Records from a data collection

━━━━━━━━

-- ==== Sys2Proof/Machine/PathCommands.lean ====
section
/-! DEFINITION. The commands that are one register access on a path: each gives the word it writes, or the register it reads. -/

namespace Sys2Proof.Machine

/-- A word of `PRK_CMD`. -/
def prkWord (op slot die : Nat) (timed preempt : Bool) : Nat :=
  op + die * 2 ^ 4 + slot * 2 ^ 8 + b2n preempt * 2 ^ 16 + b2n timed * 2 ^ 20

/-- A write of a number to a register on a path. -/
def writeNum (path : Fin 13) (off v : Nat) (s : State) : Host.Outcome State Fault Refusal :=
  live s fun s => writeReg s path.val off (BitVec.ofNat 64 v)

/-- A write of a word to a register on a path. -/
def writeWord (path : Fin 13) (off : Nat) (w : Word) (s : State) : Host.Outcome State Fault Refusal :=
  live s fun s => writeReg s path.val off w

/-- A read of a register on a path. -/
def readOff (path : Fin 13) (off : Nat) (s : State) : Host.Outcome State Fault Refusal :=
  live s fun s => readCmd s path.val off

/-- PACE_CLR_MIN (R33). -/
def execPaceClrMin (path : Fin 13) (s : State) : Host.Outcome State Fault Refusal :=
  writeNum path PMC_PACE_CLR 1 s
/-- VERIFY (R54). -/
def execVerify (path : Fin 13) (slot : BitVec 5) (s : State) : Host.Outcome State Fault Refusal :=
  writeNum path PRK_CMD (prkWord 1 slot.toNat 0 false false) s
/-- COMMIT_FULL (R59). -/
def execCommitFull (path : Fin 13) (slot : BitVec 5) (timed preempt : Bool) (s : State) : Host.Outcome State Fault Refusal :=
  writeNum path PRK_CMD (prkWord 2 slot.toNat 0 timed preempt) s
/-- COMMIT_MOTIF (R63). -/
def execCommitMotif (path : Fin 13) (slot : BitVec 5) (timed preempt : Bool) (s : State) : Host.Outcome State Fault Refusal :=
  writeNum path PRK_CMD (prkWord 2 slot.toNat 0 timed preempt) s
/-- PRK_CANCEL (R64). -/
def execPrkCancel (path : Fin 13) (slot : BitVec 5) (s : State) : Host.Outcome State Fault Refusal :=
  writeNum path PRK_CMD (prkWord 3 slot.toNat 0 false false) s
/-- REWEAVE_DIE (R62). -/
def execReweaveDie (path : Fin 13) (die : BitVec 4) (s : State) : Host.Outcome State Fault Refusal :=
  writeNum path PRK_CMD (prkWord 4 0 die.toNat false false) s
/-- REIDENT (R86). -/
def execReident (path : Fin 13) (port : Fin 1024) (s : State) : Host.Outcome State Fault Refusal :=
  writeNum path (PRT_CMD port.val) 2 s
/-- RETRAIN (R86). -/
def execRetrain (path : Fin 13) (port : Fin 1024) (s : State) : Host.Outcome State Fault Refusal :=
  writeNum path (PRT_CMD port.val) 1 s
/-- NBR_EXP_WRITE (R89). -/
def execNbrExpWrite (path : Fin 13) (port : Fin 1024) (value : Word) (s : State) : Host.Outcome State Fault Refusal :=
  writeWord path (PRT_NBR_EXP port.val) value s
/-- FORCE_CLOSE_WRITE (R106). -/
def execForceCloseWrite (path : Fin 13) (fibre : Fin 128) (value : Word) (s : State) : Host.Outcome State Fault Refusal :=
  writeWord path (OPT_FIBRE fibre.val) value s
/-- METER_WRITE (R198). -/
def execMeterWrite (path : Fin 13) (s : State) : Host.Outcome State Fault Refusal :=
  writeNum path TM_MTR_CMD 1 s
/-- METER_READ (R198). -/
def execMeterRead (path : Fin 13) (s : State) : Host.Outcome State Fault Refusal :=
  writeNum path TM_MTR_CMD 2 s
/-- TM_NODE_WRITE (R204). -/
def execTmNodeWrite (path : Fin 13) (s : State) : Host.Outcome State Fault Refusal :=
  writeNum path TM_NODE_CMD 1 s
/-- TM_NODE_READ (R204). -/
def execTmNodeRead (path : Fin 13) (s : State) : Host.Outcome State Fault Refusal :=
  writeNum path TM_NODE_CMD 2 s
/-- WSET_GO (R205). -/
def execWsetGo (path : Fin 13) (first last : Fin 1024) (s : State) : Host.Outcome State Fault Refusal :=
  writeNum path TM_WSET_CMD (2 ^ 63 + last.val * 2 ^ 16 + first.val) s
/-- GATE_COMMIT (R209). -/
def execGateCommit (path : Fin 13) (port : Fin 1024) (len : BitVec 7) (s : State) : Host.Outcome State Fault Refusal :=
  writeNum path (PRT_GATE_CMD port.val) (2 ^ 8 + len.toNat) s
/-- GATE_CANCEL (R209). -/
def execGateCancel (path : Fin 13) (port : Fin 1024) (s : State) : Host.Outcome State Fault Refusal :=
  writeNum path (PRT_GATE_CMD port.val) (2 ^ 9) s
/-- BYP_MAP_WRITE (R230). -/
def execBypMapWrite (path : Fin 13) (s : State) : Host.Outcome State Fault Refusal :=
  writeNum path BYP_MAP_CMD 1 s
/-- BYP_READ_SHADOW (R237). -/
def execBypReadShadow (path : Fin 13) (s : State) : Host.Outcome State Fault Refusal :=
  writeNum path BYP_MAP_CMD 2 s
/-- BYP_READ_OPER (R237). -/
def execBypReadOper (path : Fin 13) (s : State) : Host.Outcome State Fault Refusal :=
  writeNum path BYP_MAP_CMD 4 s
/-- BYP_COPY (R230). -/
def execBypCopy (path : Fin 13) (s : State) : Host.Outcome State Fault Refusal :=
  writeNum path BYP_MAP_CMD 8 s
/-- BYP_COMMIT (R230). -/
def execBypCommit (path : Fin 13) (s : State) : Host.Outcome State Fault Refusal :=
  writeNum path BYP_MAP_CMD 16 s
/-- BYP_CANCEL (R230). -/
def execBypCancel (path : Fin 13) (s : State) : Host.Outcome State Fault Refusal :=
  writeNum path BYP_MAP_CMD 32 s
/-- GRP_READ (R239). -/
def execGrpRead (path : Fin 13) (s : State) : Host.Outcome State Fault Refusal :=
  writeNum path PIC_GRP_CMD 0 s
/-- GRP_WRITE (R239). -/
def execGrpWrite (path : Fin 13) (s : State) : Host.Outcome State Fault Refusal :=
  writeNum path PIC_GRP_CMD 1 s
/-- GRP_INVALIDATE (R239). -/
def execGrpInvalidate (path : Fin 13) (s : State) : Host.Outcome State Fault Refusal :=
  writeNum path PIC_GRP_CMD 2 s
/-- GRP_ABORT_ALL (R239). -/
def execGrpAbortAll (path : Fin 13) (s : State) : Host.Outcome State Fault Refusal :=
  writeNum path PIC_GRP_CMD 3 s
/-- ENGINE_UNFENCE (R250). -/
def execEngineUnfence (path : Fin 13) (engine : Fin 32) (s : State) : Host.Outcome State Fault Refusal :=
  writeNum path PIC_ENG_CMD (32 + engine.val) s
/-- LOGTRIM_WRITE (R261). -/
def execLogtrimWrite (path : Fin 13) (ctx : Fin 1024) (value : Word) (s : State) : Host.Outcome State Fault Refusal :=
  writeWord path (PIC_LOGTRIM ctx.val) value s
/-- REGION_START (R303). -/
def execRegionStart (path : Fin 13) (region : Fin 64) (s : State) : Host.Outcome State Fault Refusal :=
  writeNum path BOB_RGN_CMD (256 + region.val) s
/-- REGION_STOP (R304). -/
def execRegionStop (path : Fin 13) (region : Fin 64) (s : State) : Host.Outcome State Fault Refusal :=
  writeNum path BOB_RGN_CMD (512 + region.val) s
/-- MEM_MAP_SELECT (R341). -/
def execMemMapSelect (path : Fin 13) (value : Word) (s : State) : Host.Outcome State Fault Refusal :=
  writeWord path MEM_MAP_SEL value s
/-- TB_OFFSET_SAMPLE (R352). -/
def execTbOffsetSample (path : Fin 13) (value : Word) (s : State) : Host.Outcome State Fault Refusal :=
  writeWord path TB_OFFSET value s
/-- TB_SET (R356). -/
def execTbSet (path : Fin 13) (value : Word) (s : State) : Host.Outcome State Fault Refusal :=
  writeWord path TB_SET_NS value s
/-- CAP_POP (R351). -/
def execCapPop (path : Fin 13) (s : State) : Host.Outcome State Fault Refusal :=
  writeNum path TB_CAP_POP 1 s
/-- TRIGGER_ARM (R358). -/
def execTriggerArm (path : Fin 13) (k : Fin 64) (value : Word) (s : State) : Host.Outcome State Fault Refusal :=
  writeWord path (TB_TRIG_C k.val) value s
/-- PORT_FENCE_CMD (R366). -/
def execPortFenceCmd (path : Fin 13) (port : Fin 1024) (s : State) : Host.Outcome State Fault Refusal :=
  writeNum path FLT_PORT_CMD (port.val * 2 ^ 16 + 1) s
/-- PORT_UNFENCE_CMD (R367). -/
def execPortUnfenceCmd (path : Fin 13) (port : Fin 1024) (s : State) : Host.Outcome State Fault Refusal :=
  writeNum path FLT_PORT_CMD (port.val * 2 ^ 16 + 2) s
/-- CHIP_READ (R368). -/
def execChipRead (path : Fin 13) (s : State) : Host.Outcome State Fault Refusal :=
  writeNum path FLT_CHIP_CMD 1 s
/-- CHIP_SET (R368). -/
def execChipSet (path : Fin 13) (s : State) : Host.Outcome State Fault Refusal :=
  writeNum path FLT_CHIP_CMD 2 s
/-- CHIP_FENCE (R368). -/
def execChipFence (path : Fin 13) (s : State) : Host.Outcome State Fault Refusal :=
  writeNum path FLT_CHIP_CMD 3 s
/-- CHIP_UNFENCE (R371). -/
def execChipUnfence (path : Fin 13) (s : State) : Host.Outcome State Fault Refusal :=
  writeNum path FLT_CHIP_CMD 4 s
/-- BC_READ (R385). -/
def execBcRead (path : Fin 13) (s : State) : Host.Outcome State Fault Refusal :=
  writeNum path FLT_BC_CMD 1 s
/-- BC_WRITE (R385). -/
def execBcWrite (path : Fin 13) (s : State) : Host.Outcome State Fault Refusal :=
  writeNum path FLT_BC_CMD 2 s
/-- BC_START (R388). -/
def execBcStart (path : Fin 13) (s : State) : Host.Outcome State Fault Refusal :=
  writeNum path FLT_BC_CMD 3 s
/-- BC_RESUME (R390). -/
def execBcResume (path : Fin 13) (s : State) : Host.Outcome State Fault Refusal :=
  writeNum path FLT_BC_CMD 4 s
/-- BC_STOP (R385). -/
def execBcStop (path : Fin 13) (s : State) : Host.Outcome State Fault Refusal :=
  writeNum path FLT_BC_CMD 5 s
/-- CTX_ALLOCATE (R396). -/
def execCtxAllocate (path : Fin 13) (ctx : Fin 1024) (s : State) : Host.Outcome State Fault Refusal :=
  writeNum path (CTX_CMD ctx.val) 1 s
/-- CTX_ACTIVATE (R397). -/
def execCtxActivate (path : Fin 13) (ctx : Fin 1024) (s : State) : Host.Outcome State Fault Refusal :=
  writeNum path (CTX_CMD ctx.val) 2 s
/-- CTX_DEACTIVATE (R397). -/
def execCtxDeactivate (path : Fin 13) (ctx : Fin 1024) (s : State) : Host.Outcome State Fault Refusal :=
  writeNum path (CTX_CMD ctx.val) 3 s
/-- CTX_RELEASE (R400). -/
def execCtxRelease (path : Fin 13) (ctx : Fin 1024) (s : State) : Host.Outcome State Fault Refusal :=
  writeNum path (CTX_CMD ctx.val) 4 s
/-- CTX_RELEASE_REGION (R399). -/
def execCtxReleaseRegion (path : Fin 13) (ctx : Fin 1024) (region : Fin 64) (s : State) : Host.Outcome State Fault Refusal :=
  writeNum path (CTX_CMD ctx.val) (region.val * 256 + 5) s
/-- IC_DOORBELL (R425). -/
def execIcDoorbell (path : Fin 13) (src : BitVec 12) (s : State) : Host.Outcome State Fault Refusal :=
  writeNum path IC_DOORBELL src.toNat s
/-- IC_EOI (R429). -/
def execIcEoi (path : Fin 13) (target : Fin 5) (src : BitVec 12) (s : State) : Host.Outcome State Fault Refusal :=
  writeNum path (IC_EOI target.val) src.toNat s
/-- EVR_SELECT (R438). -/
def execEvrSelect (path : Fin 13) (seq : Word) (s : State) : Host.Outcome State Fault Refusal :=
  writeWord path EVR_SEL seq s
/-- EVR_PSELECT (R438). -/
def execEvrPselect (path : Fin 13) (idx : Word) (s : State) : Host.Outcome State Fault Refusal :=
  writeWord path EVR_PSEL idx s
/-- ENTER_MAINT (R463). -/
def execEnterMaint (path : Fin 13) (s : State) : Host.Outcome State Fault Refusal :=
  writeNum path CTL_MODE_CMD 1 s
/-- EXIT_MAINT (R463). -/
def execExitMaint (path : Fin 13) (s : State) : Host.Outcome State Fault Refusal :=
  writeNum path CTL_MODE_CMD 2 s
/-- MODULE_DRAIN (R465). -/
def execModuleDrain (path : Fin 13) (s : State) : Host.Outcome State Fault Refusal :=
  writeNum path CTL_MODE_CMD 3 s
/-- UNDRAIN (R463). -/
def execUndrain (path : Fin 13) (s : State) : Host.Outcome State Fault Refusal :=
  writeNum path CTL_MODE_CMD 4 s
/-- TEST_START (R469). -/
def execTestStart (path : Fin 13) (kind : BitVec 4) (unit : BitVec 10) (s : State) : Host.Outcome State Fault Refusal :=
  writeNum path CTL_TEST_CMD (unit.toNat * 2 ^ 16 + kind.toNat * 2 ^ 8 + 1) s
/-- TEST_ABORT (R470). -/
def execTestAbort (path : Fin 13) (s : State) : Host.Outcome State Fault Refusal :=
  writeNum path CTL_TEST_CMD 2 s
/-- LOCK_RELEASE (R490). -/
def execLockRelease (path : Fin 13) (k : Fin 16) (s : State) : Host.Outcome State Fault Refusal :=
  writeNum path (CTL_LOCK k.val) 32 s

/-- TB_SEC_READ (R343). -/
def execTbSecRead (path : Fin 13) (s : State) : Host.Outcome State Fault Refusal := readOff path TB_SEC s
/-- IC_CLAIM (R429). -/
def execIcClaim (path : Fin 13) (target : Fin 5) (s : State) : Host.Outcome State Fault Refusal :=
  readOff path (IC_CLAIM target.val) s
/-- LOCK_READ (R490). -/
def execLockRead (path : Fin 13) (k : Fin 16) (s : State) : Host.Outcome State Fault Refusal := readOff path (CTL_LOCK k.val) s
/-- DQ_ENABLE (R421). -/
def execDqEnable (q : Fin 4) (path : Fin 13) (value : Word) (s : State) : Host.Outcome State Fault Refusal :=
  writeWord path (CTL_DQ_CFG q.val) value s
/-- DQ_TAIL_WRITE (R420): `entries` is what the host's memory holds in the slots made available. -/
def execDqTailWrite (q : Fin 4) (path : Fin 13) (value : Word) (entries : List Byte) (s : State) :
    Host.Outcome State Fault Refusal :=
  live s fun s => if pathLive s path.val then putReg s path.val (CTL_DQ_TAIL q.val) value (some entries) else s
/-- IC_CONFIG_WRITE (R427, R430): a write of `IC_TIERS` or of an `IC_SRC_s`; at any other offset it is another command's. -/
def execIcConfigWrite (path : Fin 13) (off : BitVec 26) (value : Word) (s : State) : Host.Outcome State Fault Refusal :=
  if off.toNat == IC_TIERS || inSrc off.toNat then writeWord path off.toNat value s else .next s
/-- REGISTER_WRITE (R5). -/
def execRegisterWrite (path : Fin 13) (off : BitVec 26) (value : Word) (s : State) : Host.Outcome State Fault Refusal :=
  writeWord path off.toNat value s

end Sys2Proof.Machine
end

━━━━━━━━

- DIRECTIONS -
Set down, exactly as they stand above, the lines starting with the line with "def execGateCancel (path" and going on through the line with "writeNum path BYP_MAP_CMD 1 s", and no others.

- TASK RESULT -
def execGateCancel (path : Fin 13) (port : Fin 1024) (s : State) : Host.Outcome State Fault Refusal :=
  writeNum path (PRT_GATE_CMD port.val) (2 ^ 9) s
/-- BYP_MAP_WRITE (R230). -/
def execBypMapWrite (path : Fin 13) (s : State) : Host.Outcome State Fault Refusal :=
  writeNum path BYP_MAP_CMD 1 s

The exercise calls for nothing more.